I need more detail on the problem. If you cannot store the real value of the integers but instead an approximation, that means you are going to reduce (throw away) some of the data (detail), correct? I think you are looking for a hash, which can be an artform in itself. For example say you have 32 bit values, one hash would be to take the 4 bytes and xor them together, this would result in a single 8 bit value, reducing your storage by a factor of 4 but also reducing the real value of original data. Typically you could/would go further and perhaps and only use a few of those 8 bits , say the lower 4 and reduce the value further.
I think my real problem is either you need the data or you dont, if you need the data you need to compress it or find more memory to store it. If you dont, then use a hash of some sort to reduce the number of bits until you reach the amount of memory you have for storage.
Read http://www.cs.ualberta.ca/~sutton/RL-FAQ.html
"Function approximation" refers to the
use of a parameterized functional form
to represent the value function
(and/or the policy), as opposed to a
simple table."
Perhaps that applies. Also, update your question with additional facts -- don't merely answer in the comments.
Edit.
A bit array can easily store a bit for each of your millions of numbers. Let's say you have numbers in the range of 1 to 8 million.

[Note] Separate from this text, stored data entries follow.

-- ==== Sys2Proof/Machine/Arith.lean ====
section
/-! DEFINITION. Ones' complement arithmetic on n bits (00_scope.md R13), sign-and-magnitude multiplication and division
(43_multiply_divide.md R150), and the parts of a word (20_memory.md R51). -/

namespace Sys2Proof.Machine

/-- `neg_n(v) = v XOR ONES_n` (R13). -/
def onesNeg {n : Nat} (v : BitVec n) : BitVec n := v ^^^ BitVec.allOnes n

/-- `mag_n(v)` (R13). -/
def onesMag {n : Nat} (v : BitVec n) : BitVec n := if v.msb then onesNeg v else v

/-- `iszero_n(v)`: +0 or -0 (R13). -/
def onesIsZero {n : Nat} (v : BitVec n) : Bool := v == 0#n || v == BitVec.allOnes n

/-- `sval_n(v)`, the integer value; both zeros give 0 (R13). -/
def onesVal {n : Nat} (v : BitVec n) : Int := if v.msb then -((onesNeg v).toNat : Int) else (v.toNat : Int)

/-- `ord_n(v)`, the ordering key: -0 gives -1 and +0 gives 0 (R13). -/
def ordKey {n : Nat} (v : BitVec n) : Int := if v.msb then (v.toNat : Int) - 2 ^ n else (v.toNat : Int)

/-- `add_n(a, b)`: the carry out comes round, and a sum of all ones becomes +0 unless both addends are -0 (R13). -/
def onesAdd {n : Nat} (a b : BitVec n) : BitVec n :=
  let t := a.toNat + b.toNat
  let s := BitVec.ofNat n (t + t / 2 ^ n)
  if s = BitVec.allOnes n ∧ ¬(a = BitVec.allOnes n ∧ b = BitVec.allOnes n) then 0#n else s

/-- `sub_n(a, b)` (R13). -/
def onesSub {n : Nat} (a b : BitVec n) : BitVec n := onesAdd a (onesNeg b)

/-- `signed_n(s, m)`: the magnitude m with the sign s (R150); -0 when m = 0 and s. -/
def withSign {n : Nat} (s : Bool) (m : BitVec n) : BitVec n := if s then onesNeg m else m

/-- `popcount_36` (R195): the number of 1 bits. -/
def popcount (w : Word) : Nat := ((List.range 36).filter fun k => w.getLsbD k).length

/-! ### Parts of a word (R51) -/

/-- H1, bits 35:18: the increment of an index register (R24). -/
def highHalf (w : Word) : BitVec 18 := w.extractLsb' 18 18

/-- H2, bits 17:0: the modifier of an index register (R24). -/
def lowHalf (w : Word) : BitVec 18 := w.extractLsb' 0 18

/-- H1 and H2 side by side. -/
def ofHalves (h1 h2 : BitVec 18) : Word := h1 ++ h2

/-- T1, T2 and T3 side by side. -/
def ofThirds (t1 t2 t3 : BitVec 12) : Word := t1 ++ t2 ++ t3

/-- T1, bits 35:24. -/
def third1 (w : Word) : BitVec 12 := w.extractLsb' 24 12

/-- T2, bits 23:12. -/
def third2 (w : Word) : BitVec 12 := w.extractLsb' 12 12

/-- T3, bits 11:0. -/
def third3 (w : Word) : BitVec 12 := w.extractLsb' 0 12

/-- The more significant word of a double word. -/
def upperWord (d : DWord) : Word := d.extractLsb' 36 36

/-- The less significant word of a double word. -/
def lowerWord (d : DWord) : Word := d.extractLsb' 0 36

/-- Two words side by side, the first the more significant (R15, R51). -/
def ofWords (hi lo : Word) : DWord := hi ++ lo

/-! ### Halves and thirds one by one (R243 to R246) -/

/-- Two independent 18-bit additions. -/
def addHalves (w v : Word) : Word :=
  ofHalves (onesAdd (highHalf w) (highHalf v)) (onesAdd (lowHalf w) (lowHalf v))

/-- Two independent 18-bit subtractions. -/
def subHalves (w v : Word) : Word :=
  ofHalves (onesSub (highHalf w) (highHalf v)) (onesSub (lowHalf w) (lowHalf v))

/-- Three independent 12-bit additions. -/
def addThirds (w v : Word) : Word :=
  ofThirds (onesAdd (third1 w) (third1 v)) (onesAdd (third2 w) (third2 v)) (onesAdd (third3 w) (third3 v))

/-- Three independent 12-bit subtractions. -/
def subThirds (w v : Word) : Word :=
  ofThirds (onesSub (third1 w) (third1 v)) (onesSub (third2 w) (third2 v)) (onesSub (third3 w) (third3 v))

/-! ### Multiplication and division (R150 to R156) -/

/-- The 72-bit product in sign and magnitude (R151). -/
def product (w v : Word) : DWord :=
  withSign (w.msb ^^ v.msb) (BitVec.ofNat 72 ((onesMag w).toNat * (onesMag v).toNat))

/-- Quotient and remainder of the magnitude `n` with dividend sign `s` by the divisor `v`; none is the divide fault: a
zero divisor or a quotient of more than 35 bits (R154, R155, R156). -/
def quotRem (s : Bool) (n : Nat) (v : Word) : Option (Word × Word) :=
  let d := (onesMag v).toNat
  if onesIsZero v ∨ 2 ^ 35 ≤ n / d then none
  else some (withSign (s ^^ v.msb) (BitVec.ofNat 36 (n / d)), withSign s (BitVec.ofNat 36 (n % d)))

end Sys2Proof.Machine
end

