-- ==== Sys2Proof/Machine/Dispatch.lean ====
section
/-! DEFINITION. exec: one arm per instruction, each one call of its meaning. -/

namespace Sys2Proof.Machine

def exec (i : Instr) (s : State) : Host.Outcome State Fault Refusal :=
  match i with
  -- Stores, f = 01 to 06 (40_store.md)
  | .sa j a m => Sys2Proof.Machine.execSa j a m s
  | .sna j a m => Sys2Proof.Machine.execSna j a m s
  | .sma j a m => Sys2Proof.Machine.execSma j a m s
  | .sr j a m => Sys2Proof.Machine.execSr j a m s
  | .sz j m => Sys2Proof.Machine.execSz j m s
  | .snz j m => Sys2Proof.Machine.execSnz j m s
  | .sp1 j m => Sys2Proof.Machine.execSp1 j m s
  | .sn1 j m => Sys2Proof.Machine.execSn1 j m s
  | .sfs j m => Sys2Proof.Machine.execSfs j m s
  | .sfz j m => Sys2Proof.Machine.execSfz j m s
  | .sas j m => Sys2Proof.Machine.execSas j m s
  | .inc j m => Sys2Proof.Machine.execInc j m s
  | .dec j m => Sys2Proof.Machine.execDec j m s
  | .inc2 j m => Sys2Proof.Machine.execInc2 j m s
  | .dec2 j m => Sys2Proof.Machine.execDec2 j m s
  | .enz j a m => Sys2Proof.Machine.execEnz j a m s
  | .sx j a m => Sys2Proof.Machine.execSx j a m s
  -- Bank and PSR, f = 07 (41_bank_psr.md)
  | .ldj a m => Sys2Proof.Machine.execLdj a m s
  | .lij a m => Sys2Proof.Machine.execLij a m s
  | .lpd a m => Sys2Proof.Machine.execLpd a m s
  | .spd a m => Sys2Proof.Machine.execSpd a m s
  | .lbj a m => Sys2Proof.Machine.execLbj a m s
  -- Loads and adds, f = 10 to 27 (42_load_add.md)
  | .la j a m => Sys2Proof.Machine.execLa j a m s
  | .lna j a m => Sys2Proof.Machine.execLna j a m s
  | .lma j a m => Sys2Proof.Machine.execLma j a m s
  | .lnma j a m => Sys2Proof.Machine.execLnma j a m s
  | .aa j a m => Sys2Proof.Machine.execAa j a m s
  | .ana j a m => Sys2Proof.Machine.execAna j a m s
  | .ama j a m => Sys2Proof.Machine.execAma j a m s
  | .anma j a m => Sys2Proof.Machine.execAnma j a m s
  | .au j a m => Sys2Proof.Machine.execAu j a m s
  | .anu j a m => Sys2Proof.Machine.execAnu j a m s
  | .bt j a m => Sys2Proof.Machine.execBt j a m s
  | .lr j a m => Sys2Proof.Machine.execLr j a m s
  | .ax j a m => Sys2Proof.Machine.execAx j a m s
  | .anx j a m => Sys2Proof.Machine.execAnx j a m s
  | .lxm j a m => Sys2Proof.Machine.execLxm j a m s
  | .lx j a m => Sys2Proof.Machine.execLx j a m s
  -- Multiply and divide, f = 30, 31, 32, 34, 35, 36 (43_multiply_divide.md)
  | .mi j a m => Sys2Proof.Machine.execMi j a m s
  | .msi j a m => Sys2Proof.Machine.execMsi j a m s
  | .mf j a m => Sys2Proof.Machine.execMf j a m s
  -- Byte and conversion (flag 1110), f = 33, 37 (44_byte_1110.md)
  | .bm a m => Sys2Proof.Machine.execBm a m s
  | .bmt a m => Sys2Proof.Machine.execBmt a m s
  | .btc a m => Sys2Proof.Machine.execBtc a m s
  | .bc a m => Sys2Proof.Machine.execBc a m s
  | .bpd a m => Sys2Proof.Machine.execBpd a m s
  | .pdb a m => Sys2Proof.Machine.execPdb a m s
  | .edit a m => Sys2Proof.Machine.execEdit a m s
  | .bi a m => Sys2Proof.Machine.execBi a m s
  | .bdi a m => Sys2Proof.Machine.execBdi a m s
  | .ib a m => Sys2Proof.Machine.execIb a m s
  | .dib a m => Sys2Proof.Machine.execDib a m s
  | .bf a m => Sys2Proof.Machine.execBf a m s
  | .bdf a m => Sys2Proof.Machine.execBdf a m s
  | .fb a m => Sys2Proof.Machine.execFb a m s
  | .dfb a m => Sys2Proof.Machine.execDfb a m s
  -- Multiply and divide, f = 30, 31, 32, 34, 35, 36 (43_multiply_divide.md)
  | .di j a m => Sys2Proof.Machine.execDi j a m s
  | .dsf j a m => Sys2Proof.Machine.execDsf j a m s
  | .df j a m => Sys2Proof.Machine.execDf j a m s
  -- Byte and conversion (flag 1110), f = 33, 37 (44_byte_1110.md)
  | .qb a m => Sys2Proof.Machine.execQb a m s
  | .bq a m => Sys2Proof.Machine.execBq a m s
  | .qbh a m => Sys2Proof.Machine.execQbh a m s
  | .bqh a m => Sys2Proof.Machine.execBqh a m s
  | .qdb a m => Sys2Proof.Machine.execQdb a m s
  | .dbq a m => Sys2Proof.Machine.execDbq a m s
  | .ba a m => Sys2Proof.Machine.execBa a m s
  | .ban a m => Sys2Proof.Machine.execBan a m s
  -- Logical, parity and index, f = 40 to 47 (45_logical.md)
  | .or j a m => Sys2Proof.Machine.execOr j a m s
  | .xor j a m => Sys2Proof.Machine.execXor j a m s
  | .and j a m => Sys2Proof.Machine.execAnd j a m s
  | .mlu j a m => Sys2Proof.Machine.execMlu j a m s
  | .tep j a m => Sys2Proof.Machine.execTep j a m s
  | .top j a m => Sys2Proof.Machine.execTop j a m s
  | .xli j a m => Sys2Proof.Machine.execXli j a m s
  | .tlem j a m => Sys2Proof.Machine.execTlem j a m s
  -- Tests, f = 50 to 61 (46_test.md)
  | .tz j a m => Sys2Proof.Machine.execTz j a m s
  | .tnz j a m => Sys2Proof.Machine.execTnz j a m s
  | .te j a m => Sys2Proof.Machine.execTe j a m s
  | .tne j a m => Sys2Proof.Machine.execTne j a m s
  | .tle j a m => Sys2Proof.Machine.execTle j a m s
  | .tg j a m => Sys2Proof.Machine.execTg j a m s
  | .tw j a m => Sys2Proof.Machine.execTw j a m s
  | .tnw j a m => Sys2Proof.Machine.execTnw j a m s
  | .tp j a m => Sys2Proof.Machine.execTp j a m s
  | .tn j a m => Sys2Proof.Machine.execTn j a m s
  -- Searches, f = 62 to 67, and f = 71 with j = 00 to 07 (47_search.md)
  | .se j a m => Sys2Proof.Machine.execSe j a m s
  | .sne j a m => Sys2Proof.Machine.execSne j a m s
  | .sle j a m => Sys2Proof.Machine.execSle j a m s
  | .sg j a m => Sys2Proof.Machine.execSg j a m s
  | .sw j a m => Sys2Proof.Machine.execSw j a m s
  | .snw j a m => Sys2Proof.Machine.execSnw j a m s
  -- JGD, f = 70, and double words, f = 71 with j = 10 to 17 (48_f70_f71.md)
  | .jgd j a m => Sys2Proof.Machine.execJgd j a m s
  -- Searches, f = 62 to 67, and f = 71 with j = 00 to 07 (47_search.md)
  | .mse a m => Sys2Proof.Machine.execMse a m s
  | .msne a m => Sys2Proof.Machine.execMsne a m s
  | .msle a m => Sys2Proof.Machine.execMsle a m s
  | .msg a m => Sys2Proof.Machine.execMsg a m s
  | .msw a m => Sys2Proof.Machine.execMsw a m s
  | .msnw a m => Sys2Proof.Machine.execMsnw a m s
  | .masl a m => Sys2Proof.Machine.execMasl a m s
  | .masg a m => Sys2Proof.Machine.execMasg a m s
  -- JGD, f = 70, and double words, f = 71 with j = 10 to 17 (48_f70_f71.md)
  | .da a m => Sys2Proof.Machine.execDa a m s
  | .dan a m => Sys2Proof.Machine.execDan a m s
  | .ds a m => Sys2Proof.Machine.execDs a m s
  | .dl a m => Sys2Proof.Machine.execDl a m s
  | .dln a m => Sys2Proof.Machine.execDln a m s
  | .dlm a m => Sys2Proof.Machine.execDlm a m s
  | .djz a m => Sys2Proof.Machine.execDjz a m s
  | .dte a m => Sys2Proof.Machine.execDte a m s
  -- f = 72 (49_f72.md)
  | .slj a m => Sys2Proof.Machine.execSlj a m s
  | .jps a m => Sys2Proof.Machine.execJps a m s
  | .jns a m => Sys2Proof.Machine.execJns a m s
  | .ah a m => Sys2Proof.Machine.execAh a m s
  | .anh a m => Sys2Proof.Machine.execAnh a m s
  | .at_ a m => Sys2Proof.Machine.execAt a m s
  | .ant a m => Sys2Proof.Machine.execAnt a m s
  | .ex a m => Sys2Proof.Machine.execEx a m s
  | .er a m => Sys2Proof.Machine.execEr a m s
  | .srs a m => Sys2Proof.Machine.execSrs a m s
  | .lrs a m => Sys2Proof.Machine.execLrs a m s

end Sys2Proof.Machine
end

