/-- O56. EX does what the instruction at U does, from the state after U is formed with P still the address of the EX, or
never ends (R247, R265). That a chain that never ends answers the fault endlessExecution is the model's reading
(DEDUCED, log 13). -/
def Obligations.ExRunsTheWordAtU : Prop :=
  (∀ (a : BitVec 4) (m : Xhiu) (s s1 : State) (u : Addr), effAddr m s = .ok u s1 →
    OnlyModifiers s s1 ∧
    (∀ i : Instr, u.toNat < s.cfg.memWords → decode (s.mem.read u.toNat) = some i →
      exec (.ex a m) s = exec i s1) ∧
    (s.cfg.memWords ≤ u.toNat → exec (.ex a m) s = .fault (.interrupt (.storageFault u .exWord) s1))) ∧
  (∀ (a : BitVec 4) (m : Xhiu) (s : State), exec (.ex a m) s = .fault .endlessExecution ↔
    ∀ n, exLoop n m s = .fault .endlessExecution)

/-- O57. EX of LA loads A[a] and leaves P one past the EX (R247, R131, R27). -/
def Obligations.ExOfALoadCompletes : Prop :=
  ∀ (a j b : BitVec 4) (m m' : Xhiu) (s s1 s2 : State) (u : Addr) (v : Word), effAddr m s = .ok u s1 →
    u.toNat < s.cfg.memWords → decode (s.mem.read u.toNat) = some (.la j b m') →
    operand j m' s1 = .ok v s2 → ¬UsesOwn [aReg b] m' →
    ∃ t, exec (.ex a m) s = .next t ∧ t.reg (aReg b) = v ∧ ChangesOnly [aReg b] [] s2 t ∧ t.p = s.p + 1

/-- O58. ER ends in the executive-request interrupt with U as soon as U is formed, and never in a next state (R262,
R248). -/
def Obligations.ErAlwaysRaises : Prop :=
  ∀ (a : BitVec 4) (m : Xhiu) (s : State),
    (∀ u s1, effAddr m s = .ok u s1 →
      exec (.er a m) s = .fault (.interrupt (.executiveRequest u) s1) ∧ OnlyModifiers s s1) ∧
    ∀ t, exec (.er a m) s ≠ .next t

/-- O59. The 23 instructions flagged 1110 are invalid codes on the 1100/20 and refused on the 1110 (R160). -/
def Obligations.FlaggedInstructionsNeverRun : Prop :=
  ∀ (a : BitVec 4) (m : Xhiu) (s : State),
    ∀ c ∈ [(Instr.bm a m, 0o33#6, 0o00#4), (.bmt a m, 0o33#6, 0o01#4), (.btc a m, 0o33#6, 0o03#4),
        (.bc a m, 0o33#6, 0o04#4), (.bpd a m, 0o33#6, 0o05#4), (.pdb a m, 0o33#6, 0o06#4),
        (.edit a m, 0o33#6, 0o07#4), (.bi a m, 0o33#6, 0o10#4), (.bdi a m, 0o33#6, 0o11#4),
        (.ib a m, 0o33#6, 0o12#4), (.dib a m, 0o33#6, 0o13#4), (.bf a m, 0o33#6, 0o14#4),
        (.bdf a m, 0o33#6, 0o15#4), (.fb a m, 0o33#6, 0o16#4), (.dfb a m, 0o33#6, 0o17#4),
        (.qb a m, 0o37#6, 0o00#4), (.bq a m, 0o37#6, 0o01#4), (.qbh a m, 0o37#6, 0o02#4),
        (.bqh a m, 0o37#6, 0o03#4), (.qdb a m, 0o37#6, 0o04#4), (.dbq a m, 0o37#6, 0o05#4),
        (.ba a m, 0o37#6, 0o06#4), (.ban a m, 0o37#6, 0o07#4)],
      (s.cfg.model = .m1100_20 →
        exec c.1 s = .fault (.interrupt (.invalidCode c.2.1 c.2.2 a (packWord c.2.1 c.2.2 a m)) s)) ∧
      (s.cfg.model = .m1110 → exec c.1 s = .refused (.byteInstructionOf1110 s))

/-- O60. LDJ, LIJ, LPD, SPD, LBJ, SRS and LRS refuse, because the source gives them no semantics (R121, R122, R123,
R124, R125, R249, R250). -/
def Obligations.InstructionsWithoutSemanticsRefuse : Prop :=
  ∀ (a : BitVec 4) (m : Xhiu) (s : State),
    (∀ c ∈ [(Instr.ldj a m, "LDJ"), (.lij a m, "LIJ"), (.lpd a m, "LPD"), (.srs a m, "SRS"), (.lrs a m, "LRS")],
      exec c.1 s = .refused (.noSemanticsInSource c.2 s)) ∧
    exec (.spd a m) s = .refused (.spdOrLbj s) ∧ exec (.lbj a m) s = .refused (.spdOrLbj s)

end Statements
end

In a single megabyte of storage you can have a 1 bit for each number in your set and a 0 for each number not in your set.
If you have numbers in the range of 1 to 32 million, you'll require 4Mb of memory for a big table of all 32M distinct numbers.
See my answer to Modern, high performance bloom filter in Python? for a Python implementation of a bit array of unlimited size.
If you are merely looking for the presence of the number in question a bloom filter, might be what you are looking for. Honestly though your question is fairly vague and confusing. It would help to explain what Q values are, and what you do with them once you find them in the table.
If your set of integers is homongenous, then you could try a hash table, because there is a trick you can use to cut the size of the stored integers, in your case, in half.
Assume the integer, n, because its set is homogenous can be the hash. Assume you have 0x10000 (16k) buckets. Each bucket index, iBucket = n&FFFF. Each item in a bucket need only store 16 bits, since the first 16 bits are the bucket index. The other thing you have to do to keep the data small is to put the count of items in the bucket, and use an array to hold the items in the bucket. Using a linked list will be too large and slow. When you iterate the array looking for a match, remember you only need to compare the 16 bits that are stored.
So assuming a bucket is a pointer to the array and a count. On a 32 bit system, this is 64 bits max. If the number of ints was small enough we might be able to do some fancy things and use 32 bits for a bucket. 16k * 8 bytes = 524k, 2 million shorts = 4mb. So this gets you a method to lookup the ints and about 40% compression.